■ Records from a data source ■
----
-- ==== Sys2Proof/Syntax.lean ====
section
/-! DEFINITION. The commands: packets, frames and the one inductive of commands (opcode table; Tables 16.1, 16.3). -/

namespace Sys2Proof

/-- The path a packet came by and the sender it names there (Table 16.3). On the PEER packet lane (`viaPeer`) the other
fields keep the binding of the original transport. -/
structure Link where
  /-- true: SVC; false: a ring. -/
  svc : Bool
  /-- The packet reached this unit over the PEER packet lane. -/
  viaPeer : Bool
  /-- Ring: the port of arrival. -/
  port : Port
  /-- Ring: SRC_NODE of the Ponor header. SVC: the IPv4 source address. -/
  src : Nat
  /-- SVC: the UDP source port. -/
  udp : Nat
  deriving DecidableEq, Repr

/-- A command packet less its OPCODE, MAGIC and CRC, which the row and Table 16.4 step 1 have settled. -/
structure Request where
  /-- Physical time at which the unit judges the packet. -/
  t : Nat
  link : Link
  version : Nat
  flags : Nat
  session : Nat
  retry : Nat
  status : Nat
  sequence : Nat
  target : Nat
  source : Nat
  reserved : Nat
  /-- PAYLOAD_LEN bytes, MAC included. -/
  payload : List Byte
  deriving DecidableEq, Repr

/-- The module supply as the supervisors measure it: V_MOD, PWR_A, PWR_B in volts. -/
structure Supply where
  vMod : Rat
  vA : Rat
  vB : Rat
  deriving DecidableEq, Repr

/-- One received Ponor frame (Table 14.1), less KIND, which the row is. -/
structure Frame where
  /-- Its FCS is good. -/
  good : Bool
  dir : Bool
  relayed : Bool
  more : Bool
  ringId : Nat
  hops : Nat
  prio : Nat
  mode : Nat
  src : Nat
  dest : Nat
  seq : Nat
  cycle : Nat
  /-- The Ethernet source: the sender's unit address. -/
  unit : Nat
  /-- LEN bytes. -/
  payload : List Byte
  /-- EtherType, and whether a VLAN tag stands before it. -/
  etherType : Nat
  vlan : Bool
  /-- Bytes received, from the destination address to the FCS, with any padding. -/
  size : Nat
  deriving DecidableEq, Repr

/-- The response of an impedance check segment, Ω: in phase and in quadrature. -/
structure Tone where
  re : Rat
  im : Rat
  deriving DecidableEq, Repr

/-- A valid HART reply, as the modem reads it. -/
structure HartAnswer where
  /-- Unique identifier, 5 bytes; a command 0 reply carries it. -/
  uid : Nat
  /-- The device reports loop current mode enabled. -/
  loopOn : Bool
  /-- Command 3: loop current, PV, SV, TV and QV, and their four unit codes. -/
  iLoop : BitVec 32
  pv : BitVec 32
  sv : BitVec 32
  tv : BitVec 32
  qv : BitVec 32
  units : Nat
  /-- First and second status bytes. -/
  resp : Nat
  devStatus : Nat
  /-- Data bytes. -/
  data : List Byte
  deriving DecidableEq, Repr

/-- The Hopper Bell's state as the duty unit sends it to its peer (R357). -/
structure BellMsg where
  stage : Nat
  unmanned : Bool
  /-- Stage timer, ticks left, none where none runs. -/
  timer : Option Nat
  called : Nat
  dm : Nat
  dmLeft : Nat
  duty : Nat
  /-- SYS word. -/
  sys : Nat
  overrideEng : Nat
  overrideUntil : Option Nat
  /-- KEY_TAKEN of each panel slot, from slot 0. -/
  taken : List Nat
  deriving DecidableEq, Repr

/-- What an arming check of a lane output would read (R301). -/
structure ArmReading where
  lane : Lane
  /-- HS alone closed: OUT/TB in V, HS current in mA, and whether HS reaches its current limit. -/
  vTB : Rat
  iHS : Rat
  limHS : Bool
  /-- LS alone closed: OUT/TA, LS current, LS limit. -/
  vTA : Rat
  iLS : Rat
  limLS : Bool
  deriving DecidableEq, Repr

/-- A sentence from the TIME port (R396). -/
structure Sentence where
  /-- Its bit rate: 38,400 bit/s, else 4,800 (R87). -/
  fast : Bool
  /-- It is ZDA or RMC. -/
  known : Bool
  /-- ZDA, else RMC. -/
  zda : Bool
  checksum : Bool
  /-- RMC's status is A. -/
  statusA : Bool
  /-- Four digits in ZDA, two in RMC. -/
  year : Nat
  month : Nat
  day : Nat
  hour : Nat
  minute : Nat
  second : Nat
  deriving DecidableEq, Repr

/-- A heartbeat (Table 15.4). -/
structure Heartbeat where
  mode : Nat
  faultDecl : Bool
  claiming : Bool
  nresetStuck : Bool
  eligible : Bool
  handover : Bool
  shutOut : Bool
  loopFault : Bool
  compat : Bool
  bayOk : Nat
  cycle : Nat
  configCrc : Nat
  epoch : Nat
  gateOpen : Nat
  faultCause : Nat
  /-- ns. -/
  tTx : Nat
  deriving DecidableEq, Repr

/-- What the base's pins and straps show as the unit powers up (R56, R69, R74). -/
structure Pins where
  slot : Fin 64
  /-- PAIR_POS is tied: position B. -/
  posB : Bool
  /-- PEER_PRES is tied. -/
  peerPres : Bool
  /-- The base has two positions. -/
  pairBase : Bool
  /-- Mask of the bays whose strap is tied to FG. -/
  straps : Nat
  deriving DecidableEq, Repr

/-- A result in part I (Table 15.3). -/
structure ResultCopy where
  n : Chan
  value : BitVec 32
  quality : Nat
  detail : Nat
  seq : Nat
  tEnd : Nat
  tNext : Nat
  /-- Burst samples produced since the previous part I, latest first. -/
  samples : List (Rat × Rat)
  deriving DecidableEq, Repr

/-- Supervision results of a channel in part I, with the time at which its next check falls due (R207). -/
structure SupCopy where
  n : Chan
  status : Nat
  tCheck : Nat
  due : Option Nat
  /-- BASE_COUNT. -/
  count : Nat
  /-- The ten figures of Table 6.4 in the order of SUP_READ. -/
  figures : List (BitVec 32)
  deriving DecidableEq, Repr

/-- A HART device in part I and at RESYNC. -/
structure HartCopy where
  n : Chan
  addr : Fin 16
  /-- Table 7.7. -/
  state : Nat
  /-- The recorded unique identifier, and that of the latest command 0 reply. -/
  uid : Nat
  liveUid : Nat
  devStatus : Nat
  /-- Loop current, PV, SV, TV, QV. -/
  values : List (BitVec 32)
  units : Nat
  /-- Time since its last valid reply and since the start of its last poll, µs, none for none. -/
  age : Option Nat
  polled : Option Nat
  /-- It is the device polled last. -/
  last : Bool
  /-- It has been sent command 109. -/
  told : Bool
  deriving DecidableEq, Repr

/-- A lamp in part I: STATE of Table 8.8, the latest on-sample and cold test, and the counts. -/
structure LampCopy where
  n : Chan
  state : Nat
  iLamp : Rat
  iCold : Rat
  tTest : Nat
  darkCount : Nat
  tripCount : Nat
  deriving DecidableEq, Repr

/-- A command taken by the duty unit's control plane. -/
structure CmdCopy where
  opcode : Nat
  session : Nat
  payload : List Byte
  deriving DecidableEq, Repr

/-- An alarm entry that changed in the last completed sweep. -/
structure PtCopy where
  p : Point
  state : Nat
  suppress : Nat
  active : Bool
  deriving DecidableEq, Repr

/-- Part I of a control cycle (Table 15.3). -/
structure PartI where
  cycle : Nat
  results : List ResultCopy
  /-- DI states and counter counts, by channel. -/
  states : List (Nat × Bool)
  counts : List (Nat × Nat)
  sups : List SupCopy
  harts : List HartCopy
  lamps : List LampCopy
  commands : List CmdCopy
  /-- The change records of a phase taken, and whether it is the commit's last. -/
  phase : Option (List (Nat × Option Nat) × Bool)
  entries : List PtCopy
  deriving DecidableEq, Repr

/-- An output in part C: its state (Table 7.11) and value. -/
structure OutCopy where
  n : Chan
  mode : Nat
  value : Rat
  deriving DecidableEq, Repr

/-- A lane in part C: its state, proof bits and trip latch (Table 9.8). -/
structure LaneCopy where
  lane : Lane
  state : Nat
  provenA : Bool
  provenB : Bool
  tripCause : Nat
  deriving DecidableEq, Repr

/-- Part C of a control cycle (Table 15.3). -/
structure PartC where
  cycle : Nat
  outs : List OutCopy
  lanes : List LaneCopy
  deriving DecidableEq, Repr

/-- A Granary record that comes over the packet lane (R446). -/
structure RecCopy where
  code : Nat
  seq : Nat
  time : Nat
  payload : List Byte
  deriving DecidableEq, Repr

/-- A point in RESYNC (Table 15.10 step 4). -/
structure PtFull where
  p : Point
  state : Nat
  suppress : Nat
  shelveLeft : Nat
  inhibited : Bool
  blocked : Bool
  active : Bool
  cond : Bool
  timing : Bool
  delay : Nat
  raiseSeq : Nat
  raises : Nat
  deriving DecidableEq, Repr

/-- A supervision baseline and trend window in RESYNC. -/
structure SupFull where
  n : Chan
  status : Nat
  baseLL : BitVec 32
  baseIns : BitVec 32
  baseCap : BitVec 32
  baseCount : Nat
  /-- Checks taken into a baseline under capture, in the form of `window`, earliest first. -/
  items : List (Nat × BitVec 32 × BitVec 32 × BitVec 32)
  tCheck : Nat
  /-- Check time and the LEAD or LOOP figure, INS and C_EST, latest first. -/
  window : List (Nat × BitVec 32 × BitVec 32 × BitVec 32)
  deriving DecidableEq, Repr

/-- What the duty unit gives a unit in RESYNC (Table 15.10). -/
structure ResyncMsg where
  /-- Step 2: live bank and pair reference. -/
  records : List (Nat × Nat)
  epoch : Nat
  gen : Nat
  tCommit : Nat
  refConfig : Nat
  refImage : Nat
  /-- Step 3: the duty unit's node time, ns, at this instant. -/
  nodeNs : Nat
  /-- Step 4. -/
  points : List PtFull
  lanes : List LaneCopy
  bell : BellMsg
  sups : List SupFull
  harts : List HartCopy
  counts : List (Nat × Nat)
  /-- Step 5: SEQ of the last own record that equals the peer's, none for none, and the peer's records after it. -/
  keepTo : Option Nat
  tail : List RecCopy
  deriving DecidableEq, Repr

/-- A session as the duty unit passes it to its peer (R484, R549). -/
structure SessCopy where
  k : Fin 8
  proven : Bool
  keySlot : Nat
  rights : Nat
  link : Link
  /-- H and the numbers marked: none outstanding, or complete with its status and stored reply (R478). -/
  high : Nat
  marks : List (Nat × Option (Nat × List Byte))
  key : List Byte
  /-- SUB, HOLDM and NOTIFY_HOLD, and the next notification SEQUENCE. -/
  sub : Nat
  hold : Nat
  notifyHold : Nat
  notifySeq : Nat
  deriving DecidableEq, Repr
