-- ==== Sys2Proof/Machine/ChannelState.lean ====
section
/-! DEFINITION. State of the channels: matrix, protection, reference checks, filter, results, supervision (chapters 4 to 6). -/

namespace Sys2Proof.Machine

/-- The result record of a channel (Table 5.9), with node times in full. -/
structure Result where
  value : Word32
  quality : Nat
  detail : Nat
  seq : Nat
  epoch : Nat
  tEnd : Micros
  tNext : Micros
  deriving DecidableEq, Repr

/-- The record of a channel that has produced nothing (Table 5.9, Reset). -/
def Result.initial : Result := ⟨f32NaN, 8, 1, 0, 0, 0, 0⟩

/-- The side on which a protection trip left the terminal (R153). -/
inductive Side where
  | none | above | below
  deriving DecidableEq, Repr

/-- One terminal as its protection keeps it (R152 to R154). -/
structure TermRun where
  /-- A trip has opened the terminal. -/
  opened : Bool
  side : Side
  /-- Physical time of the last trip. -/
  tripAt : Micros
  /-- Physical time of the last reconnection. -/
  reconnectAt : Option Micros
  /-- The 10 s wait is in force. -/
  longWait : Bool
  /-- Physical time since which the terminal has been inside its windows, while open. -/
  insideSince : Option Micros
  deriving DecidableEq, Repr

/-- A terminal that no trip has opened. -/
def TermRun.initial : TermRun := ⟨false, .none, 0, none, false, none⟩

/-- A result as a reference for other channels (R192): curve output, quality and T_END. -/
structure RefResult where
  curve : Rat
  quality : Nat
  tEnd : Micros
  deriving DecidableEq, Repr

/-- A LEAD_CAPTURE under way (R205). -/
structure LeadCapture where
  ticket : Ticket
  sum : Rat
  count : Nat
  deriving DecidableEq, Repr

/-- One channel as its bay engine runs it. -/
structure ChanRun where
  connA : Nat
  connB : Nat
  connC : Nat
  connD : Nat
  vA : Rat
  vB : Rat
  vC : Rat
  vD : Rat
  /-- IEX1 and IEX2 of the last passed reference check, µA. -/
  iEx : Option (Rat × Rat)
  refTime : Micros
  refFault : Bool
  matchFault : Bool
  /-- EXC_FAULT of DETAIL: the last reference check failed, and no passed one or COLD reset has followed (Table 5.10). -/
  excFault : Bool
  /-- Node time at which a reference check falls due. -/
  refDue : Option Micros
  /-- Node time at which a lead conversion falls due. -/
  leadDue : Option Micros
  /-- PROT_TRIP of Table 4.13. -/
  protTrip : Bool
  /-- TA to TD, 0 to 3. -/
  terms : Tbl TermRun
  tripCount : Nat
  /-- MODEM_IN_USE, 0xFF for none. -/
  modem : Nat
  /-- The filter has not yet given the result that ends at `tNext`. -/
  settling : Bool
  /-- When the converter has been awake over the last 10 s, latest first: the physical end of each time and its length, µs. -/
  woke : List (Micros × Nat)
  /-- The converter has been awake since the latest of them: its mode is continuous. -/
  awakeOn : Bool
  /-- Node time of the last restart of the filter. -/
  tRestart : Micros
  /-- t_H and t_AS of that restart (R174). -/
  restH : Nat
  restAs : Nat
  /-- T_NEXT, the next valid time. -/
  tNext : Micros
  /-- Node time at which the next result ends. -/
  nextEnd : Micros
  /-- Settled burst samples, V, latest first; under SWAP both sub-samples. -/
  samples : List (Rat × Rat)
  /-- Burst samples since the last part I, latest first (R444). -/
  fresh : List (Rat × Rat)
  /-- The last raw value, in the unit of x (R209). -/
  lastRaw : Rat
  /-- R_L of the last lead conversion. -/
  leadR : Option Rat
  leadHigh : Bool
  /-- The last accepted reference temperature and its T_END (R193). -/
  refAccepted : Option (Rat × Micros)
  /-- The reference result of a channel of another bay, as the last output transfer brought it (R192). -/
  refIn : Option RefResult
  /-- The result before the latest, as a reference for channels of the bay (R192). -/
  prevRef : Option RefResult
  cjFallback : Bool
  /-- Signal quantity x, the reference temperature used and the curve output y of the latest result. -/
  signal : Rat
  refT : Option Rat
  curve : Rat
  /-- IIN_LOOP: physical time since which the loop has carried 24.0 mA or more (R184). -/
  overSince : Option Micros
  /-- The latest result completed. -/
  latest : Result
  /-- An image write has published a value since the bay started. -/
  hasValue : Bool
  /-- VALUE as published before the first of the chain of restarts under way (R176). -/
  heldValue : Word32
  /-- A commit has changed records without a restart: the next result shows EPOCH_CHANGE (R513). -/
  epochDue : Bool
  /-- The latest result is to show EPOCH_CHANGE at its first image write. -/
  epochMark : Bool
  /-- Physical time at which the latest result was delivered (R201). -/
  deliveredAt : Micros
  capture : Option LeadCapture
  /-- Calibration requests not yet passed for this channel leave the old values in force (R518). -/
  calOld : Option CalCopy
  deriving DecidableEq, Repr

/-- A channel that is OFF and has never been tripped. -/
def ChanRun.initial : ChanRun where
  connA := 0
  connB := 0
  connC := 0
  connD := 0
  vA := 0
  vB := 0
  vC := 0
  vD := 0
  iEx := none
  refTime := 0
  refFault := false
  matchFault := false
  excFault := false
  refDue := none
  leadDue := none
  protTrip := false
  terms := []
  tripCount := 0
  modem := 255
  settling := false
  woke := []
  awakeOn := false
  tRestart := 0
  restH := 0
  restAs := 0
  tNext := 0
  nextEnd := 0
  samples := []
  fresh := []
  lastRaw := 0
  leadR := none
  leadHigh := false
  refAccepted := none
  refIn := none
  prevRef := none
  cjFallback := false
  signal := 0
  refT := none
  curve := 0
  overSince := none
  latest := Result.initial
  hasValue := false
  heldValue := f32NaN
  epochDue := false
  epochMark := false
  deliveredAt := 0
  capture := none
  calOld := none

/-- What one impedance check found (Table 6.4): binary32 images. -/
structure Figures where
  zF1 : Word32
  phF1 : Word32
  zF2 : Word32
  phF2 : Word32
  zF3 : Word32
  phF3 : Word32
  cEst : Word32
  ins : Word32
  insF3 : Word32
  /-- R_L in use, 3-wire. -/
  lead : Word32
  deriving DecidableEq, Repr

/-- No figure. -/
def Figures.none : Figures :=
  ⟨f32NaN, f32NaN, f32NaN, f32NaN, f32NaN, f32NaN, f32NaN, f32NaN, f32NaN, f32NaN⟩

/-- One entry of the trend window: check time in node µs, the LEAD or LOOP figure, INS, C_EST. -/
structure TrendItem where
  time : Micros
  ll : Word32
  ins : Word32
  cap : Word32
  deriving DecidableEq, Repr

/-- Consecutive checks at which a figure's trend conditions held, and at which neither held (R221). -/
structure TrendRun where
  held : Nat
  clear : Nat
  deriving DecidableEq, Repr

/-- Consecutive raw values that failed, and that passed (R210). -/
structure RawRun where
  fails : Nat
  passes : Nat
  deriving DecidableEq, Repr

/-- How a compliance trip is classified (R209). -/
inductive CompKind where
  | none | broken | drift
  deriving DecidableEq, Repr

/-- A check under way: its node times, the SUP_CHECKs it answers, and the fields of the supervision setup in force as it
began (R226). -/
structure CheckRun where
  began : Micros
  endAt : Micros
  tickets : List Ticket
  setup : List Nat
  deriving DecidableEq, Repr

/-- Supervision of one channel (Tables 6.11, 6.12). -/
structure SupRun where
  /-- STATUS, Table 6.12, without NO_BASE. -/
  status : Nat
  /-- Baseline capture is under way (NO_BASE). -/
  noBase : Bool
  checks : Nat
  tCheck : Micros
  fig : Figures
  baseLL : Word32
  baseIns : Word32
  baseCap : Word32
  baseCount : Nat
  /-- Figures taken into the baseline so far. -/
  baseItems : List TrendItem
  tProj : Word32
  /-- The trend window, latest first. -/
  window : List TrendItem
  runLL : TrendRun
  runIns : TrendRun
  runCap : TrendRun
  rawShort : RawRun
  rawLoop : RawRun
  pipB : RawRun
  pipC : RawRun
  comp : CompKind
  /-- Physical time of the last compliance trip. -/
  compAt : Micros
  /-- Consecutive raw values without a compliance trip since it. -/
  compClear : Nat
  due : Option Micros
  check : Option CheckRun
  /-- SUP_CHECK commands that wait for the check they made due. -/
  waiting : List Ticket
  /-- A 4-wire channel pips TC at its next burst sample, else TB (R211). -/
  pipTC : Bool
  /-- Node time at which the burst sample that a compliance trip discarded ends (R208). -/
  dropTo : Option Micros
  /-- HOLD has ended and no valid result has followed (R216). -/
  afterHold : Bool
  deriving DecidableEq, Repr

/-- Supervision of a channel that nothing has been checked on. -/
def SupRun.initial : SupRun where
  status := 0
  noBase := false
  checks := 0
  tCheck := 0
  fig := Figures.none
  baseLL := f32NaN
  baseIns := f32NaN
  baseCap := f32NaN
  baseCount := 0
  baseItems := []
  tProj := 0x7F800000#32
  window := []
  runLL := ⟨0, 0⟩
  runIns := ⟨0, 0⟩
  runCap := ⟨0, 0⟩
  rawShort := ⟨0, 0⟩
  rawLoop := ⟨0, 0⟩
  pipB := ⟨0, 0⟩
  pipC := ⟨0, 0⟩
  comp := .none
  compAt := 0
  compClear := 0
  due := none
  check := none
  waiting := []
  pipTC := false
  dropTo := none
  afterHold := false

/-- The state of a bay domain (Table 4.14 STATE). -/
inductive BayState where
  | off | starting | running | fault
  deriving DecidableEq, Repr

/-- STATE of Table 4.14. -/
def BayState.code : BayState → Nat
  | .off => 0 | .starting => 1 | .running => 2 | .fault => 3

end Sys2Proof.Machine
end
----
■ WHAT YOU SHOULD DO ■
From the first line of the data through the line with "structure Link where", quote each line exactly and add nothing else.

■ ANSWER BOX ■
-- ==== Sys2Proof/Syntax.lean ====
section
/-! DEFINITION. The commands: packets, frames and the one inductive of commands (opcode table; Tables 16.1, 16.3). -/

namespace Sys2Proof

/-- The path a packet came by and the sender it names there (Table 16.3). On the PEER packet lane (`viaPeer`) the other
fields keep the binding of the original transport. -/
structure Link where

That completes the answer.